I still don't fully understand. Above you said "this coredump doesn't
seem to appear any more". Am I understanding correctly that you
observed *other* core dumps instead?

The uw_frame_state_for() stack looks healthy (learned that just
recently from one of our experts in the area). Most probably the actual
crash occured in another thread in this case. It would be intersting to
look at a core dump.

The point of my suggestion was not the pthread_testcancel(), but the
blocking of thread cancellation during udev_monitor_receive_device().

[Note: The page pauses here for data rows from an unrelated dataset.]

/-- What a token block carries besides its generation: the rotation counter and the Beacon's position (R313). -/
structure Token where
  rot : Nat
  beacon : Nat := 255
  deriving DecidableEq, Repr

/-- The PHY types (R327). -/
inductive PhyType where
  | kr4 | kr2 | kr
  deriving DecidableEq, Repr

/-- How a negotiation ends (R328, R344). -/
inductive NegResult where
  | up (partnerTypes : BitVec 8) (eee : Bool) (wakeUs : Nat) | noCommonType
  deriving DecidableEq, Repr

/-- A received frame (R332 to R337, R339, R344, R346): VLAN none is untagged, 0 is priority-tagged; `full` says that the buffer space which
frames without flow control share is full when it arrives, `eeeTlv` is the wake time that an LLDP frame's EEE TLV resolves to, and
`ptpEvent` says that it is a PTP event message. -/
structure Frame where
  len : Nat
  fcsOk : Bool
  dest : BitVec 48
  vlan : Option Nat
  sTag : Bool := false
  pcp : Nat := 0
  full : Bool := false
  eeeTlv : Option Nat := none
  ptpEvent : Bool := false
  deriving DecidableEq, Repr

/-- A PTP Announce, with its currentUtcOffset in seconds and the interface it arrived on (R353, R358 to R360). -/
structure Announce where
  master : Nat
  domain : Nat
  priority1 : Nat
  clockClass : Nat
  accuracy : Nat := 0
  variance : Nat := 0
  priority2 : Nat := 0
  gm : BitVec 64
  timeTraceable : Bool
  utcOffsetValid : Bool
  leap61 : Bool := false
  leap59 : Bool := false
  transport : Nat := 0
  stepsRemoved : Nat := 0
  logInterval : Int := 0
  utcOffset : Int := 0
  iface : Nat := 0
  deriving DecidableEq, Repr

/-- The faults the clock monitor finds (R469). -/
inductive ClockFault where
  | rootLock | tcxo | phyPll (port : Nat)
  deriving DecidableEq, Repr

/-- An MCTP message body on the sideband (R409). -/
inductive MctpBody where
  | mailbox (iana mbox tag : Nat) (reservedSet : Bool) (m : RawMsg) | nvmeMi (r : MiReq) | tooLong
  | otherType
  deriving DecidableEq, Repr

/-- A micro-engine: Wick engine 0 to 63 or Taper sequencer 0 to 31 (R370). -/
inductive EngineId where
  | wick (n : Nat) | taper (n : Nat)
  deriving DecidableEq, Repr
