-- ==== Sys2Proof/Config.lean ====
section
/-! DEFINITION. What an implementation fixes and the manual leaves open, as constants without a body, and the
figures of the manual that several chapters share. -/

namespace Sys2Proof.Config

/-- A fresh free value: the manual gives an effect and no value (log 3). -/
opaque freeWord : Nat → BitVec 64

/-- Free bytes of a given length: nonces, secrets, UUIDs and random keys (log 3). -/
opaque freeBytes : Nat → Nat → Bytes

/-- The time, in nanoseconds, that passes at an idle step (log 1). -/
opaque idleNs : Nat → Nat

/-- The keyed hash H of a namespace identifier and a key under the hash seed; the manual gives its width and not its
algorithm (R114, log 4). -/
opaque keyedHash : Bytes → Nat → Key → BitVec 64

/-- A hedged ML-DSA-65 signature: by its fresh randomness, the secret its key pair is derived from, and the message (R226, log 4). -/
opaque mldsaSign : Nat → Bytes → Bytes → Bytes

/-- The purpose that HKDF-SHA-384 is given where it derives the KEK, and the additional data under which a PSK of a host and an
identity is wrapped, which the manual does not give (R218, R222, log 4). -/
opaque kekInfo : Bytes
opaque pskAad : Bytes → Bytes → Bytes

/-- What a record looks like under a key that has been erased, by namespace, key generation, nonce and offset (R221, log 5). -/
opaque lostSeal : Nat → Nat → Nat → Nat → Byte

/-- Bytes of Wax (0) and of NAND (1), by address, whose layout the manual does not give or that hold nothing current (R152, R180,
log 5). -/
opaque mediaByte : Nat → Nat → Byte

/-- Whether two signatures over a message verify under a hybrid public key (R226, log 4). -/
opaque hybridVerify : Bytes → Bytes → Bytes → Bytes → Bool

/-- Whether both public keys of an enrolment decode (R388). -/
opaque keyDecodes : Bytes → Bytes → Bool

/-- The drive's private ECDSA keys as numbers and its public ML-DSA keys, by the secret they are derived from, and its certificates, whose
derivation and content the manual does not spell out (R227, R238, R447, log 4): the receipt key, the DeviceID key, an Alias key. -/
opaque receiptScalar : Bytes → Nat
opaque deviceIdScalar : Bytes → Nat
opaque aliasScalar : Bytes → Nat
opaque receiptMldsaKey : Bytes → Bytes
opaque deviceIdMldsaKey : Bytes → Bytes
opaque certificate : Bytes → Nat → Bytes
opaque aliasCertificate : Bytes → Nat → Bytes
opaque firmwareKey : Bytes
opaque factoryDebugKeyId : Bytes
opaque factoryDebugKey : Bytes

/-- Factory microcode: the words of the ROM stores (R370), which the manual does not list. -/
opaque romMicro : Nat → BitVec 40
opaque romNano : Nat → BitVec 128
opaque romTaperMicro : Nat → BitVec 40
opaque romTaperNano : Nat → BitVec 128
opaque romVersionWick : BitVec 16
opaque romVersionTaper : BitVec 16

/-- The address at which a factory or patch routine suspended at an address goes on in a new image, by the image's hash and
resume map, whose form the manual does not give; none for an address that the map does not list (R384). -/
opaque resumeAddr : Bytes → Nat → Option Nat

/-- Factory-only ALU and port codes (R377, R378): their results are given nowhere. -/
opaque factoryAlu : BitVec 6 → BitVec 64 → BitVec 64 → BitVec 64
opaque factoryPort : BitVec 5 → BitVec 64 → BitVec 64

/-- The result of the ALU codes and shapes the manual calls reserved, which no checked program holds (R377). -/
opaque reservedAlu : BitVec 6 → BitVec 64 → BitVec 64 → BitVec 64

/-- Whether the n-th load beyond the end of a constant table, which reads 0, takes the time of a hit (R375, R378). -/
opaque tableLoadHits : Nat → Bool

/-- What log 05h says of the effects of an opcode beyond that the drive supports it, which the manual does not give (R79). -/
opaque commandEffects : Bool → Nat → BitVec 32

/-- The listing order of keys (R70): a rank fixed for each key. -/
opaque listingRank : Nat → Key → Nat

/-- The low byte of a named event's code, its severity and its parameters: the drive's catalogue gives them and the
manual names only those of the record unit (R491, log 10). -/
opaque eventLow : String → Nat
opaque eventSev : String → Nat
opaque eventParam : String → Nat → Nat → Nat

/-- The Do Not Retry bit of a status whose bit the manual does not state (R78, log 12). -/
opaque dnrOf : Status → Bool

/-- The catalogue text of an event code; the manual names no text (R491). -/
opaque catalogueText : Nat → Bytes

/-- The set of the result cache a lookup key falls in (R322). -/
opaque cacheSet : Bytes → BitVec 192 → Nat

/-- Vital product data, NVMe-MI data structures and factory calibration items, fixed at manufacture. -/
opaque vpd : Bytes
opaque miDataStructure : Nat → Bytes
opaque macAddress : Nat → BitVec 48

/-- The MAC address to which a port sends frames for an IP address (ARP and ND, which the manual leaves to their standards; log 27), and what
a TCP connection has put into headers: by connection, field and place in what it has sent (log 3). -/
opaque neighbour : Nat → Bytes → BitVec 48
opaque tcpOpen : Nat → Nat → Nat → BitVec 32

/-- The content of a frozen start's dump where the manual gives no layout or the cells hold nothing the model knows, by start,
section and offset (R480, log 35). -/
opaque dumpByte : Nat → Nat → Nat → Byte

/-- The patch RAM words and the patch traps that a firmware image carries, by the image's hash; the manual gives no layout of
them (R370, R386, R387, log 31). -/
opaque patchMicro : Bytes → List (Nat × BitVec 40)
opaque patchNano : Bytes → List (Nat × BitVec 128)
opaque patchTaperMicro : Bytes → List (Nat × BitVec 40)
opaque patchTaperNano : Bytes → List (Nat × BitVec 128)
opaque patchTraps : Bytes → List (Nat × Nat)
opaque patchTaperTraps : Bytes → List (Nat × Nat)

end Sys2Proof.Config

namespace Sys2Proof.Figure

/-- Most I/O controllers and discovery controllers (R50). -/
def maxIoControllers : Nat := 64
def maxDiscovery : Nat := 16
/-- I/O queue pairs of the pool and most per controller (R54). -/
def queuePairs : Nat := 8192
def maxPairsPerController : Nat := 1024
/-- Command contexts, per-queue reserves and the initiator share (R56, R293). -/
def contexts : Nat := 65536
def ioReserve : Nat := 4
/-- Queues of a path to the twin (R261). -/
def twinQueues : Nat := 16
def adminReserve : Nat := 8
def initiatorMax : Nat := 4096
def fillMax : Nat := 2048
/-- Largest value and record (R18, R154). -/
def maxValue : Nat := 67108864
def maxRecordBytes : Nat := 67109152
/-- Key limits (R125 to R127, R133). -/
def keysMax : Nat := 4000000000
def residentFull : Nat := 3200000000
def residentHalf : Nat := 1600000000
/-- Exported live bytes (R181). -/
def exportedBytes : Nat := 120000000000000
/-- Granules of the staging ring (R152, R162) and of one of its segments (R217). -/
def stagingGranules : Nat := 134217728
def segmentGranules : Nat := 32768
/-- Usable blocks of the journal ring (R158). -/
def journalBlocks : Nat := 29360128
/-- Leaves of an epoch (R75). -/
def epochLeaves : Nat := 8388608
/-- Log C1h record slots (R99). -/
def c1Slots : Nat := 1022
/-- CAM addresses (R242). -/
def camEntries : Nat := 65536
/-- The media write rate, bytes per second, at which packing and the read-back keep pace with burst stores (R163, R186). -/
def mediaRate : Nat := 18000000000
/-- Day in nanoseconds and one second. -/
def secondNs : Nat := 1000000000
def dayNs : Nat := 86400000000000

end Sys2Proof.Figure
end

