/-- Clocks, freeze and calibration (chapter 18). -/
structure Clocks where
  /-- Gated clock domains, CD00 to CD39; R470, R471 (18); reset none. -/
  gated : BitVec 40 := 0
  /-- Root PLL locked; R469 (18); reset no. -/
  rootLock : Bool := false
  /-- The PLLs run with the factory wide-band loop settings; R422 B2 (16); reset no. -/
  wideBand : Bool := false
  /-- Freeze latch FZ_FLAGS[2:1] cause, 0 when not held; R479 (18); reset 0. -/
  fzCause : Nat := 0
  /-- FZ_LIFECYCLE, FZ_DEBUG, FZ_TQ, FZ_PS, FZ_TIME, FZ_START, FZ_HBM_SR; R479 (18); reset DESIGN CHOICE 0 (log 2). -/
  fzLifecycle : Nat := 0
  fzDebug : Nat := 0
  fzTq : BitVec 8 := 0
  fzPs : Nat := 0
  fzTime : Nat := 0
  fzStart : Nat := 0
  fzHbmSr : Nat := 0
  /-- LED_ACT_N and LED_FAULT_N as they stood at T0; R535 (21); reset DESIGN CHOICE off (log 2). -/
  fzLeds : Led × Led := (.off, .off)
  /-- DUMP_SEL section and offset; R478 (18); reset DESIGN CHOICE 0 (log 2). -/
  dumpSection : Nat := 0
  dumpOffset : Nat := 0
  /-- Lines FRZ_HBM serves through DUMP_DATA; R478 (18); reset none. -/
  dumpHbm : Option (Nat × Nat) := none
  /-- CFH_TIME of the factory record; R483 (18); reset DESIGN CHOICE 0 (log 2). -/
  cfhTime : Nat := 0
  /-- Factory items, CF_ENTRY; R482, R483 (18); reset DESIGN CHOICE the items R482 numbers, with value 0 and limits of 20,000 ps, 5.0 °C and else 100 units about it (log 2). -/
  factory : List CalItem := factoryItems
  /-- The two copies of the user record, CUH_GEN, entries, CUH_TIME and CUH_TQ; R484 (18); reset 0. -/
  cal : Copies UserCal := Copies.fresh {}
  /-- Effective values in force where they have been applied; R485 (18); reset none. -/
  applied : List (Nat × Int) := []
  /-- User entries are in force, which B3 undoes on a start with factory values only; R422 B3 (16); reset DESIGN CHOICE yes (log 2). -/
  userApplied : Bool := true
  /-- Channel recalibrations done; R520 (20); reset 0. -/
  recals : Nat := 0
  /-- Scrub sweeps done; R511 (20); reset 0. -/
  scrubs : Nat := 0
  deriving DecidableEq, Repr

/-- Event log (chapter 19). -/
structure Evlog where
  /-- Kept area, first 4,096 records; R495 (19); reset empty. -/
  kept : List EvRec := []
  /-- Circulating area, oldest first, at most 28,672; R495 (19); reset empty. -/
  circ : List EvRec := []
  /-- Next EV_SEQ, 32 bits; R492 (19); reset 1. -/
  nextSeq : BitVec 32 := 1
  /-- Records of this second with severity below 4h, and the suppressed ones with the sequence the first would have taken; R494 (19); reset 0. -/
  second : Nat := 0
  supp : Nat := 0
  suppFirst : BitVec 32 := 0
  /-- EV_SUPPRESSED, 64 bits; R501 (19); reset 0. -/
  suppressed : Nat := 0
  /-- Hold: the holder as ES_HOLDER, the monotonic begin and last read; R498 (19); reset none. -/
  hold : Option (Nat × Nat × Nat) := none
  /-- Hold buffer, at most 1,024; R498 (19); reset empty. -/
  buffer : List EvRec := []
  /-- Records discarded in this hold, and EV_HOLD_OVERFLOW; R498, R501 (19); reset 0. -/
  discarded : Nat := 0
  overflow : Nat := 0
  /-- EV_CLEARS, EV_LAST_CLEAR_TIME, EV_LAST_CLEAR_SEQ; R501 (19); reset 0. -/
  clears : Nat := 0
  lastClearTime : Nat := 0
  lastClearSeq : BitVec 32 := 0
  /-- Records held in SRAM before B4; R493 (19); reset empty. -/
  early : List EvRec := []
  deriving DecidableEq, Repr

/-- Black box (chapter 19). -/
structure Bbox where
  /-- Fault ring, newest last, at most 1,024; R503 (19); reset empty. -/
  fault : List BbRec := []
  /-- Start ring, newest last, at most 4,096: start number, image, outcome, fails, cause, time; R503 (19); reset empty. -/
  starts : List StartHead := []
  /-- Permanent area, at most 30,176; R503 (19); reset empty. -/
  perm : List BbRec := []
  /-- Permanent tail, newest last, at most 1,024; R503 (19); reset empty. -/
  tail : List BbRec := []
  /-- Next BB_SEQ, 64 bits; R504 (19); reset DESIGN CHOICE 1 (log 2). -/
  seq : Nat := 1
  /-- Lifetime counters of R506 that no other part holds: failed starts, pilot entries, power fails, orderly, fatal, freezes, faults, activations, fallbacks, permanent records, debug opens (19); reset 0. -/
  failedStarts : Nat := 0
  pilots : Nat := 0
  powerFails : Nat := 0
  orderly : Nat := 0
  fatals : Nat := 0
  freezes : Nat := 0
  faults : Nat := 0
  activations : Nat := 0
  fallbacks : Nat := 0
  permRecords : Nat := 0
  debugOpens : Nat := 0
  /-- Boot-flash copies, oldest first, at most 4; R508 (19); reset none. -/
  flash : List FlashCopy := []
  /-- Records the fault ring and the start ring have taken in the drive's life, which place the next one; R503, R507 (19); reset 0. -/
  faultAdded : Nat := 0
  startAdded : Nat := 0
  /-- BBH_COPY_GEN and BBH_COPY_TIME; R507 (19); reset 0. -/
  copyGen : Nat := 0
  copyTime : Nat := 0
  deriving DecidableEq, Repr

/-- Self-test (chapter 20). -/
structure Selftest where
  /-- Test that runs; R516 (20); reset none. -/
  running : Option SelfTest := none
  /-- Last 20 results of log 06h, newest first: result, namespace, failing segment, extended, power-on hours; R79, R518 (02, 20); reset none. -/
  results : List (Nat × Nat × Nat × Bool × Nat) := []
  deriving DecidableEq, Repr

> I thought these crashes might be related to crash in systemd
> interface.
> 
> However, I think these may be independent questions after analyzing
> coredump and discussing with the community. So I test it again.
> ?? and _Unwind_XXX crashes still exist but no crash in
> device_monitor_receive_device.

The "best" solution would probably be to generally disallow
cancellation, and only run pthread_testcancel() at certain points in
the code where we might block (and know that being cancelled would be
safe). That would not only make multipathd safer from crashing, it
would also enable us to remove hundreds of ugly
pthread_cleanup_push()/pop() calls from our code.

Finding all these points would be a challenge though, and if we don't
find them, we risk hanging on exit again, which is bad too, and was
just recently improved.

Regards
Martin